-- ==== Sys2Proof/Machine/Translate.lean ====
section
/-!
DEFINITION. Global addresses and their translation at the home NI (R366 to R373): routing, page-table entries, the walk,
the TLB and its lent banks, and the checks of R370.
-/
namespace Sys2Proof.Machine

/-- Where a global address leads (R366): a core die's partition or a bridge's, and the offset in it. -/
structure Loc where
  bridge : Bool
  home : Nat
  off : Nat
  deriving DecidableEq, Repr

/-- The number that names the address whatever its module field: the same for two spellings of one address. -/
def Loc.key (l : Loc) : Nat := ((if l.bridge then 64 else 0) + l.home) * 2 ^ 48 + l.off

/-- R366's routing. A module other than this one is outside the domain of one module that the model holds
(assumption log, entry 9), and is refused. -/
def route (s : State) (gva : Dword) : Option Loc :=
  let w := gva.toNat
  let m := bits w 56 8
  let kf := bits w 54 2
  let home := bits w 48 6
  let here := if 2 ≤ kf then m == 0xFF && s.modId == 255 else m == 0xFF || m == s.modId
  let bridge := kf % 2 == 1
  if here && (!bridge || home < 4) then some { bridge := bridge, home := home, off := bits w 0 48 } else none

/-- Fields of a page-table entry (R367). -/
def pteV (e : Nat) : Bool := bitAt e 0
def pteR (e : Nat) : Bool := bitAt e 1
def pteW (e : Nat) : Bool := bitAt e 2
def pteX (e : Nat) : Bool := bitAt e 3
def pteS (e : Nat) : Bool := bitAt e 4
def pteMig (e : Nat) : Bool := bitAt e 5
def pteBr (e : Nat) : Bool := bitAt e 6
def pteGrain (e : Nat) : Nat := bits e 9 2
def ptePpn (e : Nat) : Nat := bits e 12 40
def pteFmt (e : Nat) : Nat := bits e 52 4
def pteGeo (e : Nat) : Nat := bits e 56 2

/-- Consecutive ones from bit 0 upward, at most `fuel` of them (R368). -/
def trailingOnes : Nat → Nat → Nat
  | 0, _ => 0
  | fuel + 1, w => if w % 2 = 1 then 1 + trailingOnes fuel (w / 2) else 0

/-- A leaf's page: its size and base, before the limits of R368 are checked. -/
def leafPage (e : Nat) : Nat × Nat :=
  if bitAt e 11 then
    let t := trailingOnes 40 (ptePpn e)
    (2 ^ (13 + t), ptePpn e / 2 ^ (t + 1) * 2 ^ (t + 1) * 4096)
  else (4096, ptePpn e * 4096)

/-- The span of an entry at a level (R368). -/
def levelSpan (level : Nat) : Nat := 2 ^ (39 - 9 * level)

/-- Whether an entry with V set is malformed at its level (R368); `limit` is the end of the home's memory. -/
def malformed (limit level e : Nat) : Bool :=
  if 0 < bits e 60 4 then true
  else if pteR e || pteW e || pteX e then
    let page := leafPage e
    level == 0 || 2 ^ 32 < page.1 || page.1 < levelSpan level || 512 * levelSpan level < page.1 ||
      limit < page.2 + page.1
  else
    0 < bits e 1 11 || 0 < bits e 52 8 || level == 3 || limit < ptePpn e * 4096 + 4096

/-- What a walk finds. -/
inductive WalkResult where
  | leaf (entry : Nat) (pte : Nat)
  | notPresent
  | malformed
  deriving DecidableEq, Repr

/-- Where a bridge physical offset lies: the first enabled window that holds it (R390); none in a variant without CXL
(R393). -/
def bpaWindow (s : State) (b bpa : Nat) : Option Nat :=
  (List.range 4).find? fun n =>
    let w := (s.bridgeReg b (0x208 + n)).toNat
    bitAt s.feature.toNat 5 && bitAt w 0 && bits w 12 13 * 2 ^ 30 ≤ bpa && bpa < (bits w 12 13 + bits w 25 13) * 2 ^ 30

/-- The flattened address of a physical offset of a home; none where a bridge has no window there (R391). -/
def physAddr (s : State) (l : Loc) (off : Nat) : Option Nat :=
  if l.bridge then
    (bpaWindow s l.home off).map fun n =>
      cxlBase l.home n + (off - bits (s.bridgeReg l.home (0x208 + n)).toNat 12 13 * 2 ^ 30)
  else some (dramBase l.home + off)

/-- The end of a home's memory: 24 GiB of DRAM, or 8 TiB of bridge physical offsets (R367, R390). -/
def homeLimit (l : Loc) : Nat := if l.bridge then 2 ^ 43 else 24 * 2 ^ 30

/-- The walk of R369 from a table's physical offset; the first number is the levels still to read. -/
def walkFrom (s : State) (l : Loc) : Nat → Nat → WalkResult
  | 0, _ => .malformed
  | left + 1, table =>
    let level := 3 - left
    match physAddr s l (table + 8 * bits l.off (39 - 9 * level) 9) with
    | none => .malformed
    | some a =>
      let e := s.num a 8
      if !pteV e then .notPresent
      else if malformed (homeLimit l) level e then .malformed
      else if pteR e || pteW e || pteX e then .leaf a e
      else walkFrom s l left (ptePpn e * 4096)

/-- The walk from the home's root: PTROOT of a die, CXLROOT of a bridge (R373, R390). -/
def walk (s : State) (l : Loc) : WalkResult :=
  let root := if l.bridge then s.bridgeReg l.home 0x20C else s.dieReg l.home 0x1D0
  walkFrom s l 4 (bits root.toNat 12 36 * 4096)

/-- What an access needs of its page (R367, R313, R318). -/
inductive Need where
  | read | write | exec | readWrite | either
  /-- A typed access, which the page's format may refuse (R370). -/
  | typedRead | typedWrite
  /-- A push, a probe or a harvest: translated, its permission settled when the write was granted (R372). -/
  | settled
  /-- The restore of a DROP, for which a migration of the page waits (R123). -/
  | restore
  deriving DecidableEq, Repr

def Need.granted : Need → Nat → Bool
  | .read, e | .typedRead, e => pteR e
  | .write, e | .typedWrite, e => pteW e
  | .exec, e => pteX e
  | .readWrite, e => pteR e && pteW e
  | .either, e => pteR e || pteW e
  | .settled, _ | .restore, _ => true

def Need.writes : Need → Bool
  | .write | .readWrite | .typedWrite => true
  | _ => false

def Need.typed : Need → Bool
  | .typedRead | .typedWrite => true
  | _ => false

/-- What the home NI answers (R370). -/
inductive NiAnswer where
  /-- The leaf, and the flattened address of the byte. -/
  | ok (pte : Nat) (phys : Nat)
  /-- Cause 0x06. -/
  | refused
  | notPresent
  /-- Held under MIG. -/
  | mig
  /-- A bridge window that is down: uncorrectable data (R391). -/
  | uncorrectable
  deriving DecidableEq, Repr

/-- The TLB entries of a home's NI. -/
def State.tlbOf (s : State) (l : Loc) : List TlbEntry := if l.bridge then (s.bridge l.home).tlb else (s.die l.home).tlb
def State.setTlb (s : State) (l : Loc) (t : List TlbEntry) : State :=
  if l.bridge then s.setBridge l.home { s.bridge l.home with tlb := t } else s.setDie l.home { s.die l.home with tlb := t }

def TlbEntry.covers (e : TlbEntry) (off : Nat) : Bool := e.base ≤ off && off < e.base + e.size

/-- Leaf translations an NI holds, and entries a lent bank holds (R371). -/
def tlbSize : Nat := 16384
def bankSize : Nat := 65536

/-- Banks lent to the TLB and able to be: not disabled by the defect map, not being reclaimed (R373, R397). -/
def DieSt.lentBanks (d : DieSt) : List Nat :=
  (List.range 32).filter fun b =>
    bitAt (d.reg 0x1D1).toNat b && !bitAt (d.fuse.get 0#64 13).toNat b && !d.reclaiming.contains b

/-- The first lent bank that has room for an entry (which bank takes one the manual leaves open: assumption log, entry 30). -/
def DieSt.roomBank (d : DieSt) : Option Nat :=
  d.lentBanks.find? fun b => (d.lent.filter fun e => e.1 == b).length < bankSize

/-- Adds an entry to the TLB; one that no longer fits moves to a lent bank, where one has room (R371). -/
def State.tlbAdd (s : State) (l : Loc) (e : TlbEntry) : State :=
  let t := s.tlbOf l ++ [e]
  if t.length ≤ tlbSize then s.setTlb l t
  else match t with
    | [] => s
    | old :: rest =>
      let s := s.setTlb l rest
      if l.bridge then s
      else
        let d := s.die l.home
        match d.roomBank with
        | some b => s.setDie l.home { d with lent := d.lent ++ [(b, old)] }
        | none => s

/-- Removes the entries of an NI and of its lent banks that a condition names. -/
def State.tlbDrop (s : State) (l : Loc) (p : TlbEntry → Bool) : State :=
  let s := s.setTlb l ((s.tlbOf l).filter fun e => !p e)
  if l.bridge then s
  else let d := s.die l.home; s.setDie l.home { d with lent := d.lent.filter fun e => !p e.2 }

/-- Looks an offset up in the TLB and then in the lent banks, which give an entry back to the TLB (R369, R371). -/
def State.tlbFind (s : State) (l : Loc) : Option TlbEntry × State :=
  match (s.tlbOf l).find? (·.covers l.off) with
  | some e => (some e, s)
  | none =>
    if l.bridge then (none, s)
    else
      let d := s.die l.home
      match d.lent.find? (·.2.covers l.off) with
      | none => (none, s)
      | some e =>
        let s := s.setDie l.home { d with lent := d.lent.filter (· != e) }
        (some e.2, s.tlbAdd l e.2)

/-- Sets A, and D for a write, in the entry and in its cached copy: what the cached copy has set is not set again, should software have
cleared it since (R370). -/
def State.setAccessed (s : State) (l : Loc) (e : TlbEntry) (write : Bool) : State :=
  let want : Dword := if write then 0x180#64 else 0x80#64
  if e.pte &&& want == want then s
  else
    let now := BitVec.ofNat 64 (s.num e.entry 8) ||| (want &&& ~~~e.pte)
    let s := s.setBytes e.entry (bytesOfNat 8 now.toNat)
    s.setTlb l ((s.tlbOf l).map fun x => if x == e then { x with pte := x.pte ||| want } else x)

/-- A walk's leaf as the TLB keeps it. -/
def tlbEntry (l : Loc) (a e : Nat) : TlbEntry :=
  let page := leafPage e
  { base := l.off / page.1 * page.1, size := page.1, pte := BitVec.ofNat 64 e, entry := a }

/-- Whether a page's format refuses a typed access: a reserved FMT, or a bad GEO of a format that the module has (R42, R270, R370); one
that it has not traps with its own cause before (R273). -/
def State.badFormat (s : State) (pte : Nat) : Bool :=
  let fmt := pteFmt pte
  let has := bitAt s.feature.toNat 3 && (fmt == 7 || bitAt s.feature.toNat 4)
  8 < fmt || (7 ≤ fmt && pteGeo pte != 1 && has)

/-- The checks of R370 against a leaf, after permissions have been settled. -/
def niFinish (s : State) (l : Loc) (need : Need) (e : TlbEntry) : NiAnswer × State :=
  let pte := e.pte.toNat
  if pteGrain pte = 3 || (need.typed && s.badFormat pte) then (.refused, s)
  else if pteMig pte && !(need == .restore && !l.bridge && bitAt (s.dieReg l.home 0x1DB).toNat 6) then (.mig, s)
  else
    let off := (leafPage pte).2 + l.off % e.size
    match physAddr s l off with
    | none => (.refused, s)
    | some a =>
      if l.bridge && !bitAt (s.bridgeReg l.home (0x208 + ((bpaWindow s l.home off).getD 0))).toNat 1 then
        (.uncorrectable, s)
      else (.ok pte a, s.setAccessed l e need.writes)

/-- The home NI's answer to an access (R369, R370, R372). A permission fault found through a cached entry is reported only
after a fresh walk has confirmed it. -/
def niAccess (s : State) (l : Loc) (secure : Bool) (need : Need) : NiAnswer × State :=
  let fresh (s : State) : NiAnswer × State :=
    match walk s l with
    | .notPresent => (.notPresent, s.tlbDrop l (·.covers l.off))
    | .malformed => (.refused, s.tlbDrop l (·.covers l.off))
    | .leaf a e =>
      let t := tlbEntry l a e
      let s := (s.tlbDrop l (·.covers l.off)).tlbAdd l t
      if pteS e && !secure then (.refused, s)
      else if !need.granted e then (.refused, s)
      else niFinish s l need t
  match s.tlbFind l with
  | (none, s) => fresh s
  | (some t, s) =>
    if pteS t.pte.toNat && !secure then (.refused, s)
    else if !need.granted t.pte.toNat then fresh s
    else niFinish s l need t

/-- The leaf of an address by a walk alone, where there is one (R375, R377). -/
def leafOf (s : State) (l : Loc) : Option TlbEntry :=
  match walk s l with
  | .leaf a e => some (tlbEntry l a e)
  | _ => none

/-- The world of a core's requests (R387): a sluice call carries its caller's world. -/
def State.secure (s : State) (core : Nat) : Bool :=
  if isRingmaster core then bitAt (s.bridgeReg 0 0x205).toNat (core - 16384)
  else if isSluice core then ((s.core core).running.map (·.secure)).getD false
  else (s.core core).secure

end Sys2Proof.Machine
end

● ● ● ●

§ Work task: Please reproduce exactly the lines in the listing above from the one containing "else (.ok pte" through the one containing "(some t, s) =>", both included, and nothing more.

§ Response to this task:
      else (.ok pte a, s.setAccessed l e need.writes)

/-- The home NI's answer to an access (R369, R370, R372). A permission fault found through a cached entry is reported only
after a fresh walk has confirmed it. -/
def niAccess (s : State) (l : Loc) (secure : Bool) (need : Need) : NiAnswer × State :=
  let fresh (s : State) : NiAnswer × State :=
    match walk s l with
    | .notPresent => (.notPresent, s.tlbDrop l (·.covers l.off))
    | .malformed => (.refused, s.tlbDrop l (·.covers l.off))
    | .leaf a e =>
      let t := tlbEntry l a e
      let s := (s.tlbDrop l (·.covers l.off)).tlbAdd l t
      if pteS e && !secure then (.refused, s)
      else if !need.granted e then (.refused, s)
      else niFinish s l need t
  match s.tlbFind l with
  | (none, s) => fresh s
  | (some t, s) =>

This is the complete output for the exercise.